The German philosopher sample first of all defines values as valuable contents that we perceive in reality, motivated by our interests. Already the linguistic usage differentiates between "joy" and "pleasure". And in a problematic case, no one will doubt which of the two is a higher "well-being". The most valuable thing is that against which something else can be dispensed with, even pleasure (because, we say, "it is worthwhile"). Values are grasped to the extent that one learns to objectify interests, to have interests beyond mere self-interest, which does not lead to a successful life.

Going a step further, Spaemann observes that they are grasped in their mutual relation or ordering: we say that something is worth more than something else. Once again, we are talking about values and not only about tastes, and a mature person distinguishes them, he knows that it is better to take care of an accident victim than to go through life without complicating it. He who has training is the right one.

In order to train in values, this teacher focuses on some interconnected conditions : to encourage the knowledge of an "order goal" that makes it possible to reach harmony with oneself and with others; to open to the hierarchy of values above simple "tastes"; to compare the difference that exists between what is less and what is more valuable, even if the latter requires more attention and effort.
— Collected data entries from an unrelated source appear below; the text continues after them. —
-- ==== Sys2Proof/Machine/Mode.lean ====
section
/-!
DEFINITION. Modes (chapter 09): converter states, precharge, effective mode, limit points, ride-through, black start, commit checks.
-/
namespace Sys2Proof.Machine

/-- Changes the mode logic's state. -/
def modMo (s : State) (f : Mode → Mode) : State := { s with mode := f s.mode }

/-! ### Requests in force -/

def reqGrid (s : State) : Nat := fld0 s .modeReq_grid
def reqFlow (s : State) : Nat := fld0 s .modeReq_flow
def reqSvc (s : State) : Nat := fld0 s .modeReq_svc

/-- Precharge comes from the LV side (R239). -/
def lvSide (s : State) : Bool := reqGrid s == 2 || reqSvc s == 2

/-- The point MODE_RT_SRC[i] names: its value while it is valid. -/
def rtSrc (s : State) (i : Nat) : Option Int :=
  let pa := fld s .modeRtSrc_pa i
  if pa < 299008 ∧ ptValid s pa then some (ptV s pa) else none

/-- Q1.15 field. -/
def q15 (s : State) (f : Fld) : Int := sx 16 (fld0 s f)

/-! ### Start, stop, restart (R238, R242) -/

/-- A class-3 or class-4 source has its live bit set. -/
def tripLive (s : State) : Bool := s.rind.src.any fun (n, x) => x.live && decide (3 ≤ appliedOf s n x.detail)

/-- A class-2 source whose scope parks branch b has its live bit set, or its latch, which holds the scope parked (R242, R285). -/
def class2Live (s : State) (b : Nat) : Bool :=
  brHeld s b || s.rind.src.any fun (n, x) => x.live && appliedOf s n x.detail == 2 && (scopeBranches s (scopeOf n x.detail)).contains b

/-- Conditions of a start from PARKED (R238, R287, R372). -/
def startOk (s : State) : Bool :=
  !s.rind.lockout && s.power.mode == .run && (s.clk.relock == .idle || s.clk.relock == .failed) && reqSvc s != 3 && !tripLive s && ((presentBrs s).all fun b => (getBr s b).disc == .done) && allLocked s &&
  (reqSvc s != 2 || fld0 s .modeTestCfg_branches != 0) &&
  (reqGrid s != 2 || (match rtSrc s 0 with | some v => decide (v ≤ q15 s .modeBsCfg_v_dead) | none => false))

/-- Start: the flag says that it was accepted. -/
def convStart (s : State) : State × Bool :=
  let ok := !standby s && (match s.mode.conv with
    | .parked => startOk s
    | .rampDown => reqSvc s != 3
    | _ => false)
  if ok then (modMo s fun x => { x with startReq := true }, true) else (setFld s .modeSts_start_refused 0 1, false)

/-- Stop. -/
def convStop (s : State) : State × Bool :=
  let ok := !standby s && (match s.mode.conv with | .precharge | .run | .rampDown => true | _ => false)
  if ok then (modMo s fun x => { x with stopReq := true }, true) else (setFld s .modeSts_start_refused 0 1, false)

/-- Under CELL-TEST only the branches that MODE_TEST_CFG names are armed (R251). -/
def testNamed (s : State) (b : Nat) : Bool := reqSvc s != 2 || bitAt (fld0 s .modeTestCfg_branches) b

/-- Restart of branch b, which a class-2 reaction has parked: it counts as armed from here on (R242); none under the lockout latch (R287). -/
def convRestart (s : State) (b : Nat) : State × Bool :=
  let ok := !standby s && !s.rind.lockout && s.mode.conv == .run && brPresent s b && !(getBc s b).armed && (getBc s b).classTwo && !class2Live s b &&
    canArm s b && testNamed s b
  if ok then
    let t := modBc s b fun x => { x with armed := true, restart := true, joining := true, classTwo := false }
    (modMo t fun x => { x with joinRun := tset 0 x.joinRun b 0, joinDone := x.joinDone &&& ~~~(BitVec.ofNat 12 (2 ^ b)) }, true)
  else (setFld s .modeSts_start_refused 0 1, false)

/-- HOLD-BUS ends: the device behaves as in WATCH until the next reset (R424). -/
def endHoldBus (s : State) : State :=
  if s.boot.holdBus then { s with boot := { s.boot with holdBus := false, stage := 9 } } else s

/-- Start, stop and restart as the host asks for them: HOLD-BUS refuses a start and a restart, and a stop ends it (R424). -/
def hostStart (s : State) : State × Bool :=
  if s.boot.holdBus then (setFld s .modeSts_start_refused 0 1, false) else convStart s
def hostStop (s : State) : State × Bool :=
  if s.boot.holdBus then (endHoldBus (if s.mode.conv = .parked ∨ s.mode.conv = .safe then s else (convStop s).1), true)
  else convStop s
def hostRestart (s : State) (b : Nat) : State × Bool :=
  if s.boot.holdBus then (setFld s .modeSts_start_refused 0 1, false) else convRestart s b

/-! ### Counts at T_snap (R240, R245, R247, R249) -/

/-- Every non-bypassed cell of branch b has a valid PT_VDC at or above v_min. -/
def charged (s : State) (b : Nat) : Bool :=
  ((mapCells s b).filter fun c => (getCtl s c).role != .bypassed).all fun c => ptValid s (cellPa c 0) && decide (q15 s .modePrechgCfg_v_min ≤ ptV s (cellPa c 0))

/-- Armed branches. -/
def armedBrs (s : State) : List Nat := (presentBrs s).filter fun b => (getBc s b).armed

/-- Precharge counts of the station and of restarted branches. -/
def prechargeCount (s : State) : State :=
  let s1 := modMo s fun x => { x with
    preRun := if x.conv = .precharge ∧ (armedBrs s).all (charged s) then min 100 (x.preRun + 1) else 0 }
  (presentBrs s1).foldl (fun t b =>
    if (getBc t b).joining ∧ !(getBc t b).restart then
      let n := if charged t b then min 100 (tget 0 t.mode.joinRun b + 1) else 0
      modMo t fun x => { x with joinRun := tset 0 x.joinRun b n }
    else t) s1

/-- Ride-through detection runs (R247). -/
def rtDetect (s : State) : Bool :=
  flag s .modeReq_rt_en 0 && s.mode.conv == .run && decide (reqSvc s < 2) && (reqGrid s != 2 || s.mode.formed) && s.power.mode == .run

/-- Out-of-band and in-band counts of the frame. -/
def rtCount (s : State) : State :=
  if !rtDetect s then modMo s fun x => { x with rtOut := 0, rtIn := 0 }
  else
    match rtSrc s 0, rtSrc s 1 with
    | some v, some f0 =>
      let f := absI f0
      let h : Int := 16 * fld0 s .modeRtCfg1_hyst
      let lo := q15 s .modeRtCfg0_v_lo; let hi := q15 s .modeRtCfg0_v_hi; let fd := q15 s .modeRtCfg1_f_dev
      let out := decide (v < lo) || decide (hi < v) || decide (fd < f)
      let inb := decide (lo + h ≤ v) && decide (v ≤ hi - h) && decide (f ≤ fd - h)
      modMo s fun x => { x with rtOut := if out then min 65535 (x.rtOut + 1) else 0, rtIn := if inb then x.rtIn + 1 else 0 }
    | _, _ => s

/-- Frames with |V| at or above v_ok (R249). -/
def formCount (s : State) : State :=
  let ok := s.mode.conv == .run && reqGrid s == 2 &&
    (match rtSrc s 0 with | some v => decide (q15 s .modeBsCfg_v_ok ≤ v) | none => false)
  modMo s fun x => { x with formRun := if ok then x.formRun + 1 else 0 }

/-! ### Limit points (R244, R245) -/

/-- Bit g of an axis field of the effective word. -/
def effHas (s : State) (i : Nat) : Bool := bitAt s.mode.eff.toNat i

/-- Converter states in which the limit points follow the mode. -/
def limitsLive (s : State) : Bool := s.mode.conv == .run

/-- Targets of points 261 to 265. -/
def limTargets (s : State) : List Int :=
  let p := q15 s .modeLimCfg0_p_max; let i := q15 s .modeLimCfg0_i_max; let f := q15 s .modeLimCfg1_i_float
  if !limitsLive s then [0, 0, 0, 0, 0]
  else
    let circ := effHas s 16 && !s.mode.rt && !(effHas s 2)
    let c := if circ then q15 s .modeLimCfg1_c_max else 0
    if s.mode.rt then s.mode.lim.take 4 ++ [c]
    else if effHas s 3 then [0, p, 0, i, c]
    else if effHas s 4 then [-p, 0, -i, 0, c]
    else if effHas s 5 then [-p, p, -i, i, c]
    else [0, 0, -f, f, c]

/-- PT_MODE_CONV. -/
def convCode (m : Conv) : Nat := match m with | .parked => 0 | .precharge => 1 | .run => 2 | .rampDown => 3 | .safe => 4

/-- Writes points 260 to 265. -/
def modePoints (s : State) : State :=
  let w := convCode s.mode.conv + 8 * b2n s.mode.formed + 16 * b2n s.mode.rt
  (List.range 5).foldl (fun t i => putPtI t (stPa (261 + i)) (t.mode.lim.getD i 0)) (putPtI s (stPa 260) (w : Nat))

/-- The mode logic at T_snap: counts, limit points. -/
def modeSnapshot (s : State) : State :=
  let s1 := formCount (rtCount (prechargeCount s))
  let slew : Int := fld0 s1 .modeLimCfg2_lim_slew
  let ts := limTargets s1
  let lim := (List.range 5).map fun i => let v := s1.mode.lim.getD i 0; clampI (v - slew) (v + slew) (ts.getD i 0)
  let s2 := modMo s1 fun x => { x with
    lim := lim
    rdRun := if x.conv = .rampDown ∧ lim.all (· == 0) then min 100 (x.rdRun + 1) else 0 }
  modePoints s2

/-! ### Converter transitions (Table 09-2) -/

/-- A converter state is entered. -/
def enterConv (s : State) (m : Conv) : State :=
  let s1 := modMo s fun x => { x with
    conv := m
    inState := 0
    preRun := 0
    rdRun := 0
    preDone := false
    preTimeout := false
    rdDone := false
    rdTimeout := false
    formed := x.formed && m == .run
    formRun := 0
    formReq := false }
  postEvent s1 0x2002 (leB 1 (convCode m))

/-- PARKED from a running state: PARK to all cells, reason 0x20. -/
def convPark (s : State) : State := enterConv (parkAll s) .parked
Finally, he points out two obstacles to the grasping of values: apathy and passion-blindness. Apathy (lack of passion) made Esau choose a plate of lentils, in exchange for the inheritance that was his due as Isaac's firstborn. On the other hand, passion caused King David to be seduced by Bathsheba's beauty to the point of committing a great crime.

Passions guide us towards values (such as beauty), but at the same time they disfigure the proportions in which they should be contemplated; they reveal values to us, but not their hierarchy. And it is no excuse to invoke passion, because we are not animals.
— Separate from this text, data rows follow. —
-- ==== Sys2Proof/Machine/CmdSys.lean ====
section
/-!
DEFINITION. The system and configuration opcodes (Tables 13-12 and 13-13, 13-34, 13-35).
-/
namespace Sys2Proof.Machine

/-- Every kind of scope. -/
def anyScope : List ScopeKind := [.station, .phase, .branch, .cell, .switch, .bypass]

/-! ### Replies -/

/-- SYS_IDENT (Table 13-34); what needs the firmware is 0 in the recovery set. -/
def identB (s : State) : List Byte :=
  let fw := s.boot.firmware
  leB 4 (readWord s .sysId 0) ++ leB 4 (if fw then s.boot.version.toNat else 0) ++ leB 8 s.boot.serial ++
  leB 1 (b2n s.boot.slot + 2 * b2n s.boot.fallback) ++ leB 1 1 ++ (macB s 0).reverse ++ (macB s 1).reverse ++ zeroB 2 ++
  leB 4 (readWord s .sysStrap 0) ++ leB 4 (if fw then (cfgDigest s).toNat else 0) ++ zeroB 24

/-- SYS_STATUS (Table 13-35). -/
def statusB (s : State) : List Byte :=
  regsB s [(.modeSts, 0), (.modeEff, 0), (.rindSts, 0), (.rindFirst, 0), (.cellarSts, 0), (.twinSts, 0)] ++
  leB 1 (powerCode s.power.mode) ++ leB 1 (qualityCode s.stu.quality) ++ leB 1 (s.boot.stage + 16 * b2n s.boot.ready) ++ zeroB 1 ++
  leB 6 s.frame.k ++ timeB (nowQ s) ++ regsB s [(.cmdSts, 0)] ++ zeroB 16

/-! ### The flash as read (R412) -/

/-- A copy of a saved region from flash address `base` on, but for its CRC: its body, what the spec gives no layout (a free value of the
address and the copy), its sequence number. -/
def copyBody (base size seq : Nat) (body : List Byte) (o : Nat) : Byte :=
  if size - 8 ≤ o then BitVec.ofNat 8 (seq / 2 ^ (8 * (o + 8 - size))) else body.getD o (Config.flashOpen (base + o) seq)

/-- Byte `o` of such a copy, whose last four bytes are the CRC-32 over the rest of it. -/
def copyByte (base size seq : Nat) (body : List Byte) (o : Nat) : Nat :=
  if size - 4 ≤ o then
    (crc32 ((List.range (size - 4)).map (copyBody base size seq body))).toNat / 2 ^ (8 * (o + 4 - size)) % 256
  else (copyBody base size seq body o).toNat

/-- Byte `a` of the flash. -/
def flashAt (s : State) (a : Nat) : Nat :=
  let f := s.boot.flash
  let raw := (tget 0xFF f.raw a).toNat
  let img := fun (l : List (Option Image)) o size => match l.getD (o / size) none with
    | some x => copyByte (a - o % size) size x.seq [] (o % size)
    | none => raw
  if a < 0x1100000 then raw
  else if a < 0x1200000 then img f.rwu (a - 0x1100000) 0x80000
  else if a < 0x1400000 then match f.cfg.getD ((a - 0x1200000) / 0x100000) none with
    | some (n, l) => copyByte (a - a % 0x100000) 0x100000 n l (a % 0x100000)
    | none => raw
  else if a < 0x1500000 then img f.map (a - 0x1400000) 0x80000
  else if 0x1800000 ≤ a ∧ a < 0x3800000 then match f.aff.getD ((a - 0x1800000) / 0x1000000) none with
    | some x => let o := (a - 0x1800000) % 0x1000000; copyByte (a - o) 0x1000000 x.seq [] o
    | none => raw
  else raw

/-- n bytes of the flash from a. -/
def flashRead (s : State) (a n : Nat) : List Byte := (List.range n).map fun i => BitVec.ofNat 8 (flashAt s (a + i))

/-- Bytes of the flash. -/
def flashSize : Nat := 0x3800000 + Config.flashTail

/-! ### Meanings: system -/

/-- R340: SYS_NOP. -/
def execSysNop (p : Packet) (s : State) : Host.Outcome State Fault Refusal :=
  onCmd s { op := 0x0101, kinds := anyScope } p fun s => finish s p stOk 0 []

/-- R340, R344: SYS_IDENT. -/
def execSysIdent (p : Packet) (s : State) : Host.Outcome State Fault Refusal :=
  onCmd s { op := 0x0102 } p fun s => finishData s p (identB s)

/-- R340, R344: SYS_STATUS. -/
def execSysStatus (p : Packet) (s : State) : Host.Outcome State Fault Refusal :=
  onCmd s { op := 0x0103 } p fun s => finishData s p (statusB s)

/-- R340, R407: SYS_RESET writes its completion, then resets. -/
def execSysReset (p : Packet) (s : State) : Host.Outcome State Fault Refusal :=
  onCmd s { op := 0x0104, lenOk := words 1 } p fun s =>
    require (decide (pw p 0 = 0x5A5A)) p stRange s fun s =>
      require (s.mode.conv == .parked || s.mode.conv == .safe) p stConvState s fun s => internalReset (finish s p stOk 0 []) 3 false

/-- R340: SYS_PERSIST waits for the flash. -/
def execSysPersist (p : Packet) (s : State) : Host.Outcome State Fault Refusal :=
  onCmd s { op := 0x0105 } p fun s => waitFor s 0x0105 p .flash

/-- R340, R412: SYS_FLASH_READ. -/
def execSysFlashRead (p : Packet) (s : State) : Host.Outcome State Fault Refusal :=
  onCmd s { op := 0x0106, lenOk := words 2 } p fun s =>
    require (decide (pw p 1 ≤ 65536) && decide (pw p 0 + pw p 1 ≤ flashSize)) p stRange s fun s => waitFor s 0x0106 p .flash

/-- R340, R412: SYS_IMAGE_WRITE. -/
def execSysImageWrite (p : Packet) (s : State) : Host.Outcome State Fault Refusal :=
  onCmd s { op := 0x0107, lenOk := fun l => decide (2 ≤ l.length) && decide (l.length ≤ 1026) } p fun s =>
    require (s.mode.conv == .parked) p stConvState s fun s =>
      require (decide (pw p 0 ≤ 1) && decide (pw p 1 + 4 * (p.params.length - 2) ≤ 0x800000)) p stRange s fun s =>
        waitFor s 0x0107 p .flash

/-- R340, R413: SYS_IMAGE_SELECT. -/
def execSysImageSelect (p : Packet) (s : State) : Host.Outcome State Fault Refusal :=
  onCmd s { op := 0x0108, lenOk := words 2 } p fun s =>
    require (decide (pw p 0 ≤ 1)) p stRange s fun s => waitFor s 0x0108 p .flash

/-! ### Meanings: configuration -/

/-- A block code of Table 13-24. -/
def blockCode (n : Nat) : Bool := decide (1 ≤ n) && decide (n ≤ 13)

/-- A commit as a command: k_exec is the first frame computed with the committed values (R319), for an accepted frame length the one at
the next whole second (R37). -/
def commitCmdBlock (s : State) (p : Packet) (n : Nat) : State :=
  match commitBlock s n with
  | (t, none) => finishAt t p stOk 0 [] (t.frame.k + if n = 1 ∧ t.frame.lenPending.isSome then framesToSecond t else 1)
  | (t, some code) => finish t p stRefused code []

/-- R340, R432: CFG_COMMIT. -/
def execCfgCommit (p : Packet) (s : State) : Host.Outcome State Fault Refusal :=
  onCmd s { op := 0x0201, lenOk := words 1, targets := stationTarget
            lockout := fun l => (l.getD 0 0) == 10
            holdBus := fun l => let n := (l.getD 0 0).toNat; decide (5 ≤ n) && decide (n ≤ 9) } p fun s =>
    require (blockCode (pw p 0)) p stRange s fun s => commitCmdBlock s p (pw p 0)

/-- R192, R340: CFG_BANK_COMMIT. -/
def execCfgBankCommit (p : Packet) (s : State) : Host.Outcome State Fault Refusal :=
  onCmd s { op := 0x0202, targets := stationTarget } p fun s =>
    require (!bankBusy s) p stBusy s fun s =>
      match bankCommit s with
      | (t, true) => finishAt t p stOk 0 [] (t.frame.k + 1)
      | (t, false) => finish t p stRefused 6 []

/-- R192, R340: CFG_BANK_COPY completes when the copy ends. -/
def execCfgBankCopy (p : Packet) (s : State) : Host.Outcome State Fault Refusal :=
  onCmd s { op := 0x0203, targets := stationTarget } p fun s =>
    require (!bankBusy s) p stBusy s fun s => waitFor (bankCopy s) 0x0203 p .copy

/-- R340: CFG_DISCARD. -/
def execCfgDiscard (p : Packet) (s : State) : Host.Outcome State Fault Refusal :=
  onCmd s { op := 0x0204, lenOk := words 1, targets := stationTarget } p fun s =>
    require (blockCode (pw p 0)) p stRange s fun s => finish (discardAll s (pw p 0)) p stOk 0 []

/-- R340, R435: CFG_SAVE waits for the flash. -/
def execCfgSave (p : Packet) (s : State) : Host.Outcome State Fault Refusal :=
  onCmd s { op := 0x0205 } p fun s => waitFor s 0x0205 p .flash

/-- R340, R435: CFG_LOAD waits for the flash. -/
def execCfgLoad (p : Packet) (s : State) : Host.Outcome State Fault Refusal :=
  onCmd s { op := 0x0206, targets := stationTarget } p fun s => waitFor s 0x0206 p .flash

/-- R232, R340: CFG_DIGEST. -/
def execCfgDigest (p : Packet) (s : State) : Host.Outcome State Fault Refusal :=
  onCmd s { op := 0x0207 } p fun s => finish s p stOk (cfgDigest s).toNat []

/-- R340: CFG_PENDING. -/
def execCfgPending (p : Packet) (s : State) : Host.Outcome State Fault Refusal :=
  onCmd s { op := 0x0208 } p fun s => finish s p stOk (pendingBlocks s) []

end Sys2Proof.Machine
end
Besides, passions are transitory. And when anger, the compassion of a moment, or infatuation (the first phase of love) disappear, the test of fidelity is still required, to do justice to the reality of things and the value of commitments. (Hence the difference between the passions and the virtues that are already "good habits"). Otherwise, those in love would always be doomed to the anguish of losing their love. If, as this love matures, they know that it will not happen, it is because "love has taken possession of their free will, or because their free will has grasped love".

Spaemann is absolutely right, for to educate is to help to commit oneself. And this requires training to be free. In turn, freedom demands listening to reality about oneself, others and the world.
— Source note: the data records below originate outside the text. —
-- ==== Sys2Proof/Machine/CmdDiag.lean ====
section
/-!
DEFINITION. The diagnostic and lock opcodes (Tables 13-22 and 13-23; R78, R167, R170, R291, R292, R333 to R336).
-/
namespace Sys2Proof.Machine

/-! ### Faults -/

/-- Fault sources by index (R279). -/
def sourceCount : Nat := 1152 + 32 * 576

/-- A source index that a source has. -/
def sourceIs (n : Nat) : Bool := decide (n < 946) || (decide (1152 ≤ n) && decide (n < sourceCount))

/-- The sources FAULT_CLEAR names; none where a parameter lies outside its range. -/
def clearNames (s : State) (p : Packet) : Option (List Nat) :=
  match pw p 0 with
  | 0 => if sourceIs (pw p 1) then some [pw p 1] else none
  | 1 => match cmdScope s p.scope.toNat with
    | some ⟨.cell, c, _⟩ => some ((List.range 32).map (cellSrc c))
    | _ => none
  | 2 => some (s.rind.src.map (·.1))
  | _ => none

/-- R340: FAULT_READ. -/
def execFaultRead (p : Packet) (s : State) : Host.Outcome State Fault Refusal :=
  onCmd s { op := 0x0B01, lenOk := words 2 } p fun s =>
    let n := pw p 1
    require (decide (1 ≤ n) && decide (n ≤ 512) && decide (pw p 0 + n ≤ sourceCount)) p stRange s fun s =>
      finishData s p ((List.range n).flatMap fun i => recordB (getSrc s (pw p 0 + i)))

/-- R292, R340: FAULT_CLEAR. -/
def execFaultClear (p : Packet) (s : State) : Host.Outcome State Fault Refusal :=
  onCmd s { op := 0x0B02, kinds := [.station, .cell], lockout := always
            lenOk := fun l => l.length == 2 || (l.length == 1 && l.getD 0 0 != 0) } p fun s =>
    match clearNames s p with
    | none => finishSt s p stRange
    | some l =>
      let (t, skip) := clearMany s l
      finishSt t p (if skip then stStillActive else stOk)

/-- R291, R340: FAULT_FORCE. -/
def execFaultForce (p : Packet) (s : State) : Host.Outcome State Fault Refusal :=
  onCmd s { op := 0x0B03, lenOk := words 2, lockout := always } p fun s =>
    require (sourceIs (pw p 0)) p stRange s fun s =>
      let (t, ok) := forceSrc s (pw p 0) (bitAt (pw p 1) 0)
      finishSt t p (if ok then stOk else stNoPermit)

/-- R340: FAULT_SUMMARY. -/
def execFaultSummary (p : Packet) (s : State) : Host.Outcome State Fault Refusal :=
  onCmd s { op := 0x0B04 } p fun s =>
    finishData s p (regsB s ([(.rindFirst, 0), (.rindSts, 0)] ++ (List.range 18).map fun i => (.rindCellAny, i)))

/-! ### Debug, eye scan, counters -/

/-- R167, R340: DBG_HALT; never refused for a lock. -/
def execDbgHalt (p : Packet) (s : State) : Host.Outcome State Fault Refusal :=
  onCmd s { op := 0x0B10 } p fun s =>
    let (t, ok) := harpHalt s
    finishSt t p (if ok then stOk else stNoPermit)

/-- R170, R340: DBG_RESUME; result is the resuming boundary. -/
def execDbgResume (p : Packet) (s : State) : Host.Outcome State Fault Refusal :=
  onCmd s { op := 0x0B11 } p fun s =>
    require s.harp.halted p stConvState s fun s => finish (harpResume s) p stOk ((s.frame.k + 1) % 2 ^ 32) []

/-- R78, R340: LANE_EYE_START. -/
def execLaneEyeStart (p : Packet) (s : State) : Host.Outcome State Fault Refusal :=
  onCmd s { op := 0x0B20, lenOk := words 2 } p fun s =>
    let n := pw p 0
    let dwell := bitsAt (pw p 1) 4 5
    require (lanePresent s n && decide (16 ≤ dwell) && decide (dwell ≤ 30)) p stRange s fun s =>
      require (getLane s n).scan.isNone p stBusy s fun s =>
        let t := setFld (setFld s .laneEyeCtl_continuous n (bitsAt (pw p 1) 0 1)) .laneEyeCtl_dwell_exp n dwell
        finish (startScan t n) p stOk 0 []

/-- R79, R340: LANE_EYE_READ of the latest map. Flag bad of R347 is bit 31 of the result (DESIGN CHOICE, log entry 152). -/
def execLaneEyeRead (p : Packet) (s : State) : Host.Outcome State Fault Refusal :=
  onCmd s { op := 0x0B21, lenOk := eyeWords } p fun s =>
    let m := tget [] s.cave.eyes (pw p 0)
    let (o, n) := eyePart p
    require (!m.isEmpty && eyePartOk (o, n)) p stRange s fun s =>
      finishCave s 0x0B21 p (n + 2 ^ 31 * b2n (slotBad s (eyeAt (pw p 0)) 16448)) ((m.drop o).take n)

/-- R340: CNT_CLEAR. -/
def execCntClear (p : Packet) (s : State) : Host.Outcome State Fault Refusal :=
  onCmd s { op := 0x0B22, lenOk := words 2 } p fun s =>
    match pw p 0 with
    | 0 => finish (laneCntClr s (pw p 1 % 2 ^ 28)) p stOk 0 []
    | 1 => finish ((below 12 (bitAt (pw p 1))).foldl clearWlCounts s) p stOk 0 []
    | 2 => finish (if bitAt (pw p 1) 0 then clearTwinCounts s else s) p stOk 0 []
    | _ => finishSt s p stRange

/-! ### Locks -/

/-- Kinds of scope that locks take. -/
def lockScopes : List ScopeKind := [.station, .phase, .branch, .cell]

/-- Locks of queue q. -/
def locksOf (s : State) (q : Nat) : List Lock := s.cmd.locks.filter (·.queue = q)

/-- Hold of a request in ms: 0 takes the default of CMD_LOCK_CFG, at least 1. -/
def holdOf (s : State) (w : Nat) : Nat :=
  let h := bitsAt w 16 16
  if h = 0 then max 1 (fld0 s .cmdLockCfg_hold_ms) else h

/-- A request for a lock (R333, R334): order, limits, then grant, wait or ST_LOCK_HELD. -/
def reserve (s : State) (p : Packet) (key : LockKey) (wait hold : Nat) : State :=
  let q := p.queue.toNat
  if (locksOf s q).any fun l => !keyLt l.key key then finishSt s p stLockOrder
  else if locksFull s q then finishSt s p stBusy
  else match otherLock s q key with
    | none => grantLock s p key hold
    | some l => if wait = 0 then finish s p stLockHeld l.queue [] else waitFor s 0x0C01 p (.lock key hold)

/-- Releases locks of queue q, with what it wrote within them where `discard` asks so (R336). -/
def release (s : State) (q : Nat) (l : List Lock) (discard : Bool) : State :=
  let t := { s with cmd := { s.cmd with locks := s.cmd.locks.filter fun x => !l.contains x } }
  if discard then l.foldl (fun t x => restoreShadows t q x.key) t else t

/-- Remaining ms of a lock, rounded up. -/
def remaining (s : State) (l : Lock) : Nat := cdiv (l.since + 4000000 * l.hold - nowQ s) 4000000

/-- R333, R334, R340: LOCK_RESERVE. -/
def execLockReserve (p : Packet) (s : State) : Host.Outcome State Fault Refusal :=
  onCmd s { op := 0x0C01, kinds := lockScopes, lenOk := words 1 } p fun s =>
    let wait := bitsAt (pw p 0) 0 16
    require (decide (wait ≤ 1000) && decide (bitsAt (pw p 0) 16 16 ≤ 10000)) p stRange s fun s =>
      reserve s p ((headerKey s p).headD stationKey) wait (holdOf s (pw p 0))

/-- R336, R340: LOCK_RELEASE. -/
def execLockRelease (p : Packet) (s : State) : Host.Outcome State Fault Refusal :=
  onCmd s { op := 0x0C02, kinds := lockScopes, lenOk := words 1 } p fun s =>
    let q := p.queue.toNat
    let l := (locksOf s q).filter fun x => x.key = (headerKey s p).headD stationKey
    require (!l.isEmpty) p stNotOwner s fun s => finish (release s q l (bitAt (pw p 0) 0)) p stOk 0 []

/-- R340: LOCK_QUERY. -/
def execLockQuery (p : Packet) (s : State) : Host.Outcome State Fault Refusal :=
  onCmd s { op := 0x0C03, kinds := lockScopes } p fun s =>
    let key := (headerKey s p).headD stationKey
    match s.cmd.locks.find? fun l => overlap l.key key with
    | some l => finish s p stOk (l.queue + 256 * (remaining s l % 2 ^ 24)) []
    | none => finish s p stOk 0xFF []

/-- R336, R340: LOCK_RELEASE_ALL. -/
def execLockReleaseAll (p : Packet) (s : State) : Host.Outcome State Fault Refusal :=
  onCmd s { op := 0x0C04, lenOk := words 1 } p fun s =>
    let q := p.queue.toNat
    finish (release s q (locksOf s q) (bitAt (pw p 0) 0)) p stOk 0 []

end Sys2Proof.Machine
end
In the movie "October Sky" (J. Johnston, 1999), the teacher gives the discouraged Homer the decisive committee : "You are not always in a position to listen to what you are told. You have to listen to yourself." To give that committee, she had to listen to herself first, to be creatively faithful to her task.

Educating is more than preparing students (school or university) for what is usually understood as "success" in life (with that mentality, the person can be led more surely towards failure in life and in his or her task in society).

For this reason, Benedict XVI said: "Young people need authentic teachers; people open to the total truth in the different branches of knowledge, knowing how to listen and living within themselves this interdisciplinary dialogue; people convinced, above all, of the human capacity to advance on the path to the truth".

This is true. Only in this way will they be able to prepare their students to make the most of the "Carpe diem", listening to Plato: "Seek the truth - which for him was linked to goodness and beauty - while you are young, for if you do not, it will slip through your fingers later on".